Chimu ( Quechua Chimu ) is a highly developed pre-Columbian culture in South America that existed from about 1250 to 1470 in the north of modern Peru in the region of Trujillo . The ancestor of the Chimu culture is the Mochik culture. In an era of greatest expansion, Chimu's influence spread to the borders of Ecuador in the north and to Lima in the south. The state of Chimu was called Chimor . Up to 60 thousand people lived in the capital Chan-Chan , and the city itself was the largest on the South American continent. The kingdom of Chimu was able to conquer neighboring Sikan culture and a number of other small cultures. In turn, Chimu was conquered by the Incas .

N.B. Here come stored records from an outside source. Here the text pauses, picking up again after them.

-- ==== Sys2Proof/Laws/State.lean ====
section
/-! SUPPORT. What a register access, a field update and a fault message do to each part of the state: one lemma per
field of State and update, true by rfl, and the laws of reading a word or a field after a write. -/

namespace Sys2Proof.Machine

/-! ## Bit fields -/

theorem setBits_lo (x lo w v : Nat) : setBits x lo w v % 2 ^ lo = x % 2 ^ lo := by
  unfold setBits
  rw [Nat.pow_add, Nat.mul_comm (2 ^ lo) (2 ^ w), ← Nat.mul_assoc, Nat.add_mul_mod_self_right, Nat.add_mul_mod_self_right]
  exact Nat.mod_eq_of_lt (Nat.mod_lt _ (Nat.two_pow_pos lo))

theorem setBits_div (x lo w v : Nat) : setBits x lo w v / 2 ^ lo = v % 2 ^ w + x / 2 ^ (lo + w) * 2 ^ w := by
  unfold setBits
  rw [show x % 2 ^ lo + v % 2 ^ w * 2 ^ lo + x / 2 ^ (lo + w) * 2 ^ (lo + w)
      = x % 2 ^ lo + (v % 2 ^ w + x / 2 ^ (lo + w) * 2 ^ w) * 2 ^ lo by
    rw [Nat.add_mul, Nat.mul_assoc, ← Nat.pow_add, Nat.add_comm w lo, Nat.add_assoc]]
  rw [Nat.add_mul_div_right _ _ (Nat.two_pow_pos lo), Nat.div_eq_of_lt (Nat.mod_lt _ (Nat.two_pow_pos lo)), Nat.zero_add]

/-- The field written reads as the value written, cut to its width. -/
theorem bits_setBits_same (x lo w v : Nat) : bits (setBits x lo w v) lo w = v % 2 ^ w := by
  unfold bits
  rw [setBits_div, Nat.add_mul_mod_self_right, Nat.mod_mod]

theorem setBits_high (x lo w v : Nat) : setBits x lo w v / 2 ^ (lo + w) = x / 2 ^ (lo + w) := by
  rw [Nat.pow_add, ← Nat.div_div_eq_div_mul, setBits_div, ← Nat.pow_add,
    Nat.add_mul_div_right _ _ (Nat.two_pow_pos w), Nat.div_eq_of_lt (Nat.mod_lt _ (Nat.two_pow_pos w)), Nat.zero_add]

/-- A field that lies above or below the one written is unchanged. -/
theorem bits_setBits_other (x lo w v lo' w' : Nat) (h : lo' + w' ≤ lo ∨ lo + w ≤ lo') :
    bits (setBits x lo w v) lo' w' = bits x lo' w' := by
  unfold bits
  rcases h with h | h
  · obtain ⟨k, rfl⟩ := Nat.exists_eq_add_of_le h
    rw [← Nat.mod_mul_right_div_self, ← Nat.mod_mul_right_div_self, ← Nat.pow_add,
      ← Nat.mod_mod_of_dvd (setBits x (lo' + w' + k) w v) (Nat.pow_dvd_pow 2 (Nat.le_add_right (lo' + w') k)),
      setBits_lo, Nat.mod_mod_of_dvd _ (Nat.pow_dvd_pow 2 (Nat.le_add_right (lo' + w') k))]
  · obtain ⟨k, rfl⟩ := Nat.exists_eq_add_of_le h
    rw [Nat.pow_add, ← Nat.div_div_eq_div_mul, ← Nat.div_div_eq_div_mul, setBits_high]

theorem setBits_lt (x lo w v : Nat) (hx : x < 2 ^ 32) (h : lo + w ≤ 32) : setBits x lo w v < 2 ^ 32 := by
  have e : setBits x lo w v = setBits x lo w v % 2 ^ (lo + w) + 2 ^ (lo + w) * (x / 2 ^ (lo + w)) := by
    rw [← setBits_high x lo w v]; exact (Nat.mod_add_div _ _).symm
  obtain ⟨k, hk⟩ := Nat.exists_eq_add_of_le h
  have l := Nat.mod_lt (setBits x lo w v) (Nat.two_pow_pos (lo + w))
  have d : x / 2 ^ (lo + w) < 2 ^ k := by
    rw [Nat.div_lt_iff_lt_mul (Nat.two_pow_pos _), ← Nat.pow_add, Nat.add_comm k, ← hk]; exact hx
  have m : 2 ^ (lo + w) * (x / 2 ^ (lo + w) + 1) ≤ 2 ^ (lo + w) * 2 ^ k := Nat.mul_le_mul_left _ d
  rw [← Nat.pow_add, ← hk, Nat.mul_add, Nat.mul_one] at m
  omega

Due to the large population, Chimu were forced to invent new technologies. Using slave labor, they exploited vast ore deposits within their holdings, and also mined gold in rivers. Tin was delivered from Bolivia , with the help of which bronze alloys were produced. In the manufacture of ceramics and gold products, chimu have achieved almost mass production. For the water supply of the population, canals were constructed through which mountain water was delivered to cities. Some of these canals were over 100 km long. Thanks to them, even arid and remote valleys could be used for agriculture and subsistence. Population growth entailed the development of certain orders. A hierarchy arose and individual social classes, including artisans, traders, managers and warriors.
For the production of ceramic objects, Chima developed a special technique. At the end of the ceramic firing, the furnace was hermetically sealed so that oxygen did not enter it. As a result, the iron contained in the clay dough was restored, which gave the surface of the products a deep black color. Unlike the Mochik culture, Chimu did not make drawings and patterns on ceramic dishes. More important than artistic processing was mass production. For the production of chimu fabrics, alpaca and vicunia wool were used. It could be easily painted and processed. Clothing was woven from wool for dignitaries, and carpets and even tents were also made.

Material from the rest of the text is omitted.